Hemangiopericytoma (HPC) is an uncommon primary brain tumor with an almost invariable tendency to recur and metastasize. We undertook a retrospectively collected case series of recurrent intracranial HPCs treated with salvage chemotherapy with the primary objective of evaluating progression-free survival.
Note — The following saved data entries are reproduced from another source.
-- ==== Sys2Proof/Machine/State.lean ====
section
/-! DEFINITION. The state of the device: one record that holds every register, table, queue and memory the spec gives it,
as plain data, and its value right after reset. -/

namespace Sys2Proof.Machine

/-! ### Traps -/

/-- The causes of R166, by name; `none` is code 0, no cause. -/
inductive Cause where
  | none | illop | resfield | pair | convoy | badtarget | priv
  | fpinv | fpdz | fpovf | fpunf | fpinx
  | mstk | qdead | loopnest
  | bounds | perm | slotabsent | slotbad | leaserevoked | poison | targetrefuse | thermal | align
  | asyncfault | brk | trap | step | watch
  deriving DecidableEq, Repr

/-- What a stop reports (R166, R167, R173): the cause, TINFO, the precise point, WORD and IXR, the lowest faulting element
and the GEN of the descriptor used; RSTOP of R175 says that the convoy at `pc` resumes from ESV0-ESV7. -/
structure Stop where
  cause : Cause
  info  : Word
  pc    : Word
  word  : Nat
  ixr   : Bool
  rstop : Bool
  elem  : Nat
  gen   : BitVec 16
  deriving DecidableEq, Repr

/-! ### Registers of the chanter -/

/-- The shadow registers of a copy channel (R348). -/
structure Channel where
  src  : Word
  dst  : Word
  len  : Word
  str  : Word
  ctl  : Word
  flag : Word
  deriving DecidableEq, Repr

/-- The loop state of R273: active flags, which level was opened later, bounds. -/
structure Loops where
  act0  : Bool
  act1  : Bool
  later : Bool      -- level 1 was opened after level 0
  s0    : Word
  e0    : Word
  s1    : Word
  e1    : Word
  deriving DecidableEq, Repr

/-- The registers a rollback restores (R88): scalar registers, PC, VL, MVL, FPCTL and the other chanter control
registers, the loop state. PC is kept in 64 bits, so that a target outside slot 0 faults at its fetch (R271). -/
structure Chanter where
  pc     : Word
  s      : Vector Word 32
  vl     : Nat
  mvl    : Nat
  fpctl  : BitVec 32
  tvec   : Word
  tcause : BitVec 32
  tpc    : BitVec 48
  tinfo  : Word
  tsave  : Word
  esv    : Vector Word 8
  stripn : Word
  lc0    : BitVec 32
  lc1    : BitVec 32
  wtimeo : BitVec 32
  qtimeo : BitVec 32
  trctl  : BitVec 32
  chan   : Vector Channel 4
  cpnext : BitVec 16
  loops  : Loops
  deriving DecidableEq, Repr

/-! ### Vector and matrix words as they wait in the vector queue -/

/-- The integer operations of R301. -/
inductive IntOp where
  | add | sub | mul | mulh | min | max | and | or | xor | shl | shr | sra | sadd | ssub
  deriving DecidableEq, Repr

/-- The binary and ternary floating-point operations of R302. -/
inductive FpOp where
  | add | sub | mul | div | fma | fms | fnma | min | max
  deriving DecidableEq, Repr

/-- The unary floating-point operations of R302. -/
inductive FpUn where
  | sqrt | abs | neg | rsqe | rcpe | exp2 | log2
  deriving DecidableEq, Repr

/-- The mask logic of R305. -/
inductive MaskOp where
  | and | or | xor | andn | not | mov
  deriving DecidableEq, Repr

/-- The reductions of R310. -/
inductive RedOp where
  | sum | min | max
  deriving DecidableEq, Repr

/-- The residue operations of R313. -/
inductive ResOp where
  | mac | add | mul
  deriving DecidableEq, Repr

/-- How the elements of a vector access take their offsets (R317). -/
inductive VMode where
  | unit | stride | index (vb : VReg)
  deriving DecidableEq, Repr

/-- What a vector or matrix word does (spec 14, 15, 16), its scalar operands captured beside it. -/
inductive VOp where
  | setvl (w : WTy) (vl : Nat) | msetvl
  | int (k : IntOp) (t : VIntTy) (d : VReg) (a : Src) (b : VReg)
  | abs (t : VIntTy) (d a : VReg)
  | fp (k : FpOp) (t : FpTy) (rm : Rm) (d : VReg) (a : Src) (b : VReg)
  | fpUn (k : FpUn) (t : FpTy) (rm : Rm) (d a : VReg)
  | cmp (t : VIntTy) (k : Cond) (md : MReg) (a : Src) (b : VReg)
  | fcmp (t : FpTy) (k : Cond) (md : MReg) (a : Src) (b : VReg)
  | fclass (t : FpTy) (d a : VReg)
  | cvt (dst src : VIntTy) (d a : VReg)
  | fcvt (k : VCvt) (rm : Rm) (d a : VReg)
  | resenc (t : VIntTy) (d a : VReg) | resdec (t : VIntTy) (d a : VReg)
  | res (k : ResOp) (d a b : VReg)
  | bcast (w : WTy) (d : VReg) (a : Src)
  | ins (w : WTy) (d : VReg) (a : Src)
  | merge (w : WTy) (d a b : VReg) | mov (w : WTy) (d a : VReg)
  | mlog (k : MaskOp) (md ma mb : MReg)
  | mpopc (q : QNum) (ma : MReg) | mfirst (q : QNum) (ma : MReg)
  | mpush (ma : MReg) | minv | mpop | mtop (md : MReg)
  | compress (w : WTy) (d a : VReg) | iota (w : WTy) (d : VReg) | perm (w : WTy) (d a b : VReg)
  | slideup (w : WTy) (d a : VReg) | slidedn (w : WTy) (d a : VReg) | extr (w : WTy) (q : QNum) (a : VReg)
  | red (k : RedOp) (t : VIntTy) (d : RedDst) (a : VReg) (st : Option VReg)
  | fred (k : RedOp) (t : FpTy) (rm : Rm) (d : RedDst) (a : VReg) (st : Option VReg)
  | ld (p : VMode) (v : VAcc) (d : VReg) (m : Addr) (ch : BitVec 2) (x : LdForm)
  | ldff (v : VAcc) (d : VReg) (m : Addr) (ch : BitVec 2) (x : LdForm) (q : QNum)
  | ldsc (v : VAcc) (d : VReg) (m : Addr) (ch : BitVec 2) (off : BitVec 14)
  | st (p : VMode) (v : VAcc) (d : VReg) (m : Addr) (ch : BitVec 2) (x : StForm)
  | amo (v : VAcc) (op : AmoOp) (t : AmoTy) (ord : BitVec 2) (d : VReg) (m : Addr) (off : BitVec 12) (b : VReg)
  | mopa (neg : Bool) (k : MopTy) (mc : MReg) (td : TReg) (a b : VReg)
  | mzero (td : TReg)
  | mldt (v : VAcc) (td : TReg) (m : Addr) (ch : BitVec 2) (x : TileLd)
  | mstt (v : VAcc) (td : TReg) (m : Addr) (ch : BitVec 2) (x : TileSt)
  | mmerge (t : MergeTy) (ord : Bool) (td : TReg) (m : Addr) (off : BitVec 16)
  | mrow (d : VReg) (ta : TReg) | mwrow (td : TReg) (a : VReg)
  | mfold (rm : Rm) (td ts : TReg) (a b : VReg)
  | mcvt (dst : MatTy) (rm : Rm) (src : MergeTy) (td ta : TReg)
  deriving DecidableEq, Repr
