-- ==== Sys2Proof/Machine/Operands.lean ====
section
/-! DEFINITION. Operand forms: scalar, vector, mask, tile and queue registers, integer types, conditions. -/

namespace Sys2Proof.Machine

/-! ### Scalar registers (R252): s0 reads zero and ignores writes -/

def Chanter.sreg (c : Chanter) (r : SReg) : Word := if r = 0 then 0 else c.s[r.toNat]'r.isLt

def Chanter.setSreg (c : Chanter) (r : SReg) (x : Word) : Chanter :=
  if r = 0 then c else { c with s := c.s.set r.toNat x r.isLt }

/-- Changes the strand whose turn it is. -/
def State.onMe (s : State) (f : Strand → Strand) : State := { s with me := f s.me }

/-- Changes its chanter registers. -/
def State.onCh (s : State) (f : Chanter → Chanter) : State := { s with me := { s.me with ch := f s.me.ch } }

def State.sreg (s : State) (r : SReg) : Word := s.me.ch.sreg r

def State.setSreg (s : State) (r : SReg) (x : Word) : State := s.onCh fun c => c.setSreg r x

/-! ### Integer types (R243, R264) -/

def intWidth : IntTy → Nat
  | .i8 | .n8 => 8 | .i16 | .n16 => 16 | .i32 | .n32 => 32 | .i64 | .n64 => 64

def intSigned : IntTy → Bool
  | .i8 | .i16 | .i32 | .i64 => true
  | _ => false

/-- The result of an integer word, extended to 64 bits as its type gives (R264). -/
def extendInt (t : IntTy) (x : Nat) : Word :=
  if intSigned t then sextWord (intWidth t) x else BitVec.ofNat 64 (x % 2 ^ intWidth t)

def vintWidth : VIntTy → Nat
  | .i16 | .n16 => 16 | .i32 | .n32 => 32 | .i64 | .n64 => 64

def vintSigned : VIntTy → Bool
  | .i16 | .i32 | .i64 => true
  | _ => false

/-- An element as the number its type gives. -/
def vintVal (t : VIntTy) (x : Nat) : Int := if vintSigned t then toSigned (vintWidth t) x else (x % 2 ^ vintWidth t : Nat)

def wtyWidth : WTy → Nat
  | .w16 => 16 | .w32 => 32 | .w64 => 64 | .res32 => 32

/-- VLMAX(w) (R295). -/
def vlmax (w : Nat) : Nat := 16384 / w

/-- A condition on two integers (R269 for numbers, R303). -/
def condInt (k : Cond) (x y : Int) : Bool :=
  match k with
  | .eq => x == y | .ne => x != y | .lt => decide (x < y) | .le => decide (x ≤ y) | .gt => decide (y < x)
  | .ge => decide (y ≤ x)

/-! ### The vector registers of a strand -/

/-- The part of a strand that vector and matrix words read and write (R85). -/
structure VFile where
  v     : Vector VecReg 32
  m     : Vector MaskReg 16
  stack : List MaskEntry
  t     : Vector Tile 4
  fpflg : BitVec 32
  mflg  : BitVec 32
  deriving DecidableEq, Repr

def Strand.file (k : Strand) : VFile := ⟨k.v, k.m, k.stack, k.t, k.fpflg, k.mflg⟩

def Strand.withFile (k : Strand) (f : VFile) : Strand :=
  { k with v := f.v, m := f.m, stack := f.stack, t := f.t, fpflg := f.fpflg, mflg := f.mflg }

def VFile.vreg (f : VFile) (r : VReg) : VecReg := f.v[r.toNat]'r.isLt
def VFile.setV (f : VFile) (r : VReg) (x : VecReg) : VFile := { f with v := f.v.set r.toNat x r.isLt }

/-- The top of the mask stack: all ones when it is empty (R307). -/
def stackTop : List MaskEntry → MaskReg
  | [] => BitVec.allOnes 1024
  | e :: _ => e.active

/-- A mask operand: m0 is all ones, 15 the mask-stack top (R97, R245). -/
def VFile.mask (f : VFile) (k : MReg) : MaskReg :=
  if k = 0 then BitVec.allOnes 1024 else if k = 15 then stackTop f.stack else f.m[k.toNat]'k.isLt

/-- Writes a mask; a write to m0 is discarded (R97). -/
def VFile.setM (f : VFile) (k : MReg) (x : MaskReg) : VFile :=
  if k = 0 || k = 15 then f else { f with m := f.m.set k.toNat x k.isLt }

def VFile.tile (f : VFile) (k : TReg) : Tile := f.t[k.toNat]'k.isLt
def VFile.setT (f : VFile) (k : TReg) (x : Tile) : VFile := { f with t := f.t.set k.toNat x k.isLt }

/-- Element (i, j) of a tile, of s bytes (R336). -/
def tileElem (s : Nat) (t : Tile) (i j : Nat) : Nat := field t.toNat (8 * (256 * i + s * j)) (8 * s)

def setTileElem (s : Nat) (t : Tile) (i j x : Nat) : Tile :=
  let lo := 8 * (256 * i + s * j)
  let m := BitVec.ofNat 131072 ((2 ^ (8 * s) - 1) * 2 ^ lo)
  (t &&& ~~~m) ||| BitVec.ofNat 131072 ((x % 2 ^ (8 * s)) * 2 ^ lo)

/-! ### Queue registers (R94) -/

def Strand.fromQ (k : Strand) (q : QNum) : List QEntry := k.fromVec[q.toNat]'q.isLt
def Strand.toQ (k : Strand) (q : QNum) : List QEntry := k.toVec[q.toNat]'q.isLt
def Strand.setFromQ (k : Strand) (q : QNum) (l : List QEntry) : Strand := { k with fromVec := k.fromVec.set q.toNat l q.isLt }
def Strand.setToQ (k : Strand) (q : QNum) (l : List QEntry) : Strand := { k with toVec := k.toVec.set q.toNat l q.isLt }
def Strand.skipOf (k : Strand) (q : QNum) : Nat := k.skip[q.toNat]'q.isLt
def Strand.setSkip (k : Strand) (q : QNum) (n : Nat) : Strand := { k with skip := k.skip.set q.toNat n q.isLt }

/-- Entries a queue holds (R94). -/
def queueRoom : Nat := 16

/-! ### Copy channels -/

def Chanter.channel (c : Chanter) (k : BitVec 2) : Channel := c.chan[k.toNat]'k.isLt
def Chanter.setChannel (c : Chanter) (k : BitVec 2) (x : Channel) : Chanter := { c with chan := c.chan.set k.toNat x k.isLt }
def Strand.doneOf (k : Strand) (c : BitVec 2) : CpDone := k.done[c.toNat]'c.isLt
def Strand.setDone (k : Strand) (c : BitVec 2) (x : CpDone) : Strand := { k with done := k.done.set c.toNat x c.isLt }

/-! ### Lanes (R70, R91) -/

/-- The lane groups of a grant, in increasing number. -/
def grantGroups (grant : BitVec 32) : List Nat := (List.range 32).filter fun g => grant.getLsbD g

/-- The cluster of element group j under a grant: granted lane j mod L lies in group list[(j mod L) / 4] (R91). With no
lanes, cluster 0. -/
def clusterOf (grant : BitVec 32) (j : Nat) : Nat :=
  let l := grantGroups grant
  if l.isEmpty then 0 else (l.getD (j % (4 * l.length) / 4) 0) / 4

/-- The CU and slot of a strand: STRANDID is 8 x (128 x die + CU) + slot (R62). -/
def Strand.cu (k : Strand) : Nat := k.strandid / 8
def Strand.slot (k : Strand) : Nat := k.strandid % 8

end Sys2Proof.Machine
end

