/-- The counter that a relative index of device v names (R52, R56). -/
def State.cntIndex (s : State) (v r : Nat) : Option Nat :=
  if r = 0xFFFF || s.vdCntN v ≤ r then none else some (s.vdCntLo v + r)

/-- An increment; `can` sets the sticky flag with it (R63, R64). -/
def State.addCounter (s : State) (i : Nat) (n : BitVec 32) (can : Bool) : State :=
  let c := s.counter i
  s.setCounter i ⟨c.val + n, c.can || can⟩

/-- An increment by relative index; 0xFFFF names no counter. -/
def State.addRel (s : State) (v r : Nat) (n : BitVec 32) (can : Bool) : State :=
  match s.cntIndex v r with
  | some i => s.addCounter i n can
  | none => s

/-- PHASECNT or JOBCNT of a context. -/
def State.addCtx (s : State) (c r : Nat) (n : BitVec 32) (can : Bool) : State := s.addRel (s.ctxVd c) r n can

/-! ### Launches (R60, R62, R63) -/

def levelRank : Level → Nat
  | .strand => 0 | .launch => 1 | .graph => 2 | .phase => 3 | .job => 4

/-- The wider of two cancels. -/
def widerLevel (a : Option Level) (b : Level) : Option Level :=
  match a with
  | some a => if levelRank b ≤ levelRank a then some a else some b
  | none => some b

/-- The LAUNCHID of a launch (R62). -/
def Launch.id (l : Launch) : Nat := l.card.graph * 2 ^ 16 + l.card.donecnt

/-- The last chunk of TRIP0 has been dealt (R62). -/
def Launch.dealt (l : Launch) : Bool := l.card.trip0 != 0 && decide (l.card.trip0 ≤ l.nxt)

/-- No further strand of the launch will start. -/
def Launch.full (l : Launch) : Bool := l.cancelled.isSome || l.dealt || decide (l.card.strands ≤ l.started)

/-- A dependence of a card (R61): whether it is met, and whether it carries CAN. -/
def State.depState (s : State) (v r : Nat) (thr : BitVec 32) : Bool × Bool :=
  match s.cntIndex v r with
  | some i => let c := s.counter i; (c.reached thr, c.can)
  | none => (true, false)

/-- Both dependences have reached their thresholds (R60). -/
def State.depsMet (s : State) (l : Launch) : Bool :=
  (s.depState l.vd l.card.dep0 l.card.dep0thr).1 && (s.depState l.vd l.card.dep1 l.card.dep1thr).1

/-- A dependence has reached its threshold with CAN, and the card does not ignore it (R60). -/
def State.depsCan (s : State) (l : Launch) : Bool :=
  ((s.depState l.vd l.card.dep0 l.card.dep0thr).2 || (s.depState l.vd l.card.dep1 l.card.dep1thr).2) && !l.card.ignCan

def State.setLaunch (s : State) (l : Launch) : State :=
  { s with launches := s.launches.map fun x => if x.key = l.key then l else x }

def State.launchOf (s : State) (key : Nat) : Option Launch := s.launches.find? fun l => l.key == key

/-- An increment made by a strand with HOLDCH: launches that it makes eligible are held (R211). -/
def State.holding (s : State) (hold : Bool) (f : State → State) : State :=
  let s' := f s
  if hold then
    { s' with launches := s'.launches.map fun l =>
        if l.state = .pending && !s.depsMet l && s'.depsMet l then { l with held := true } else l }
  else s'

/-- A launch retires (R63, R376): what the end of its last strand makes eligible may be held (R211). DONECNT takes DONEINC, with CAN when it was cancelled; GRAPHCNT takes 1, with CAN when the
cancel covers the graph. -/
def State.retireLaunch (s : State) (l : Launch) : State :=
  let s := { s with launches := s.launches.filter fun x => x.key != l.key }
  s.holding l.endHold fun s =>
    (s.addRel l.vd l.card.donecnt (BitVec.ofNat 32 l.card.doneinc) l.cancelled.isSome).addRel l.vd l.card.graphcnt 1
      (match l.cancelled with
       | some lv => decide (2 ≤ levelRank lv)
       | none => false)

/-- The launch is complete: no strand of it will start or still runs, its transfers and stores have performed (R63). -/
def State.launchDone (s : State) (l : Launch) : Bool :=
  l.full && !(s.strands.any fun k => k.launch == l.key) && !(s.xfers.any fun x => x.launch == l.key)

/-! ### Queues (R55 to R59) -/

def qkey (v q : Nat) : Nat := 256 * v + q

def Queue.none : Queue := ⟨Option.none, false, Option.none, 0, Option.none, [], Option.none⟩

def State.queue (s : State) (v q : Nat) : Queue := Assoc.get Queue.none (qkey v q) s.queues

def State.setQueue (s : State) (v q : Nat) (x : Queue) : State := { s with queues := Assoc.put Queue.none (qkey v q) x s.queues }

def State.qAddr (s : State) (v q : Nat) : Nat := s.vdQt v + 64 * q

/-- The dealer can read n bytes: admitted by the guest's access table, not poisoned, in a present stack (R55, R59). -/
def State.dealerReads (s : State) (v a n : Nat) : Bool :=
  s.inMap a && s.inMap (a + n - 1) && s.admits v a n false &&
    !((List.range ((n + 127) / 128)).any fun i => s.poisoned (a / 128 + i))

/-- An error code in ERRCNT and LASTERR of a queue. -/
def State.queueError (s : State) (v q : Nat) (idx : BitVec 32) (code : Nat) : State :=
  let a := s.qAddr v q
  let s := s.setHomeBytes (a + 0x14) (leBytes 4 (s.homeNat (a + 0x14) 4 + 1))
  s.setHomeBytes (a + 0x18) (leBytes 4 (idx.toNat % 2 ^ 16 * 2 ^ 16 + code))

/-- HEAD advances by one, in the dealer and in memory (R58). -/
def State.advanceHead (s : State) (v q : Nat) : State :=
  let x := s.queue v q
  let s := s.setQueue v q { x with head := x.head + 1 }
  s.setHomeBytes (s.qAddr v q + 0x10) (leBytes 4 (x.head + 1).toNat)

/-- Records a tail that makes entries visible, with its order (R56, R60). -/
def State.acceptTail (s : State) (v q : Nat) (t : BitVec 32) : State :=
  let x := s.queue v q
  let live := x.seen.filter fun y => decide (0 < (y.1 - x.head).toNat) && decide ((y.1 - x.head).toNat ≤ 65536)
  { s.setQueue v q { x with tail := some t, seen := live ++ [(t, s.order)] } with order := s.order + 1 }

/-- A write of a tail to NOTIFYq (R55, R56). Where the spec is silent the model chooses (log entry 90): a queue that latches takes
HEAD from its descriptor; before any tail has been accepted n' is that of HEAD; errors 0x0A and 0x0B give the tail T as the entry
index. -/
def State.notify (s : State) (v q : Nat) (t : BitVec 32) : State :=
  if s.vdQCount v < q then s
  else
    let x := s.queue v q
    let a := s.qAddr v q
    if !s.dealerReads v a 64 then s.setQueue v q { x with tail := some t, blind := true }
    else if s.homeNat (a + 0xF) 1 % 2 = 0 then s.setQueue v q { x with tail := some t, latch := none }
    else
      let base := s.homeNat a 8
      let size := s.homeNat (a + 8) 4
      let cx := s.homeNat (a + 0xC) 2
      let prio := s.homeNat (a + 0xE) 1
      let bad := base % 64 ≠ 0 || !isPow2 size || size < 16 || 65536 < size || 8192 ≤ cx || 16 ≤ prio || s.homeNat (a + 0xF) 1 ≠ 1
      if x.latch.isNone && bad then (s.setQueue v q { x with tail := some t }).queueError v q 0 0x0C
      else
        let fresh := x.latch.isNone
        let x := if fresh then
            { x with latch := some ⟨field base 0 48, size, cx, prio⟩, head := BitVec.ofNat 32 (s.homeNat (a + 0x10) 4), seen := [] }
          else x
        let x := { x with blind := false }
        let n := (t - x.head).toNat
        let n' := ((x.tail.getD x.head) - x.head).toNat
        let s := s.setQueue v q x
        let cap := (x.latch.map fun l => l.size).getD 0
        if cap < n then s.queueError v q t 0x0A
        else if n < n' then s.queueError v q t 0x0B
        else if n = n' && !fresh then s
        else s.acceptTail v q t

/-- Entries of a queue that are visible and not taken. -/
def Queue.waiting (x : Queue) : Nat := ((x.tail.getD x.head) - x.head).toNat

/-- The order of the accepted notify that made the oldest untaken entry visible (R60). -/
def Queue.visibleAt (x : Queue) : Option Nat :=
  ((x.seen.find? fun y => decide (0 < (y.1 - x.head).toNat) && decide ((y.1 - x.head).toNat ≤ 65536)).map fun y => y.2)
Fifteen patients, ages 26 to 62 years, with recurrent HPC and who were previously treated with surgery and involved-field radiotherapy were studied. Eight (53%) of these patients had undergone re-resection before study entry. Ten patients (67%) were treated with stereotactic radiotherapy. Chemotherapy was administered to 5 patients at first relapse, 8 at second relapse, and 2 at third relapse (none of these patients were candidates for reoperation or stereotactic radiotherapy). Eight patients developed disseminated disease, all with multifocal intracranial disease (5 with cerebrospinal fluid dissemination, 4 with extraneural metastases). All patients were initially treated with cyclophosphamide, doxorubicin, and vincristine (CAV). After disease progression despite the administration of CAV in clinically appropriate patients, alpha-interferon (alpha-IFN) (9 patients) was administered. Five patients were treated with ifosfamide, cisplatin, and etoposide after they failed to respond to alpha-IFN. Neurological and neuroradiographic evaluations were performed every 8 weeks.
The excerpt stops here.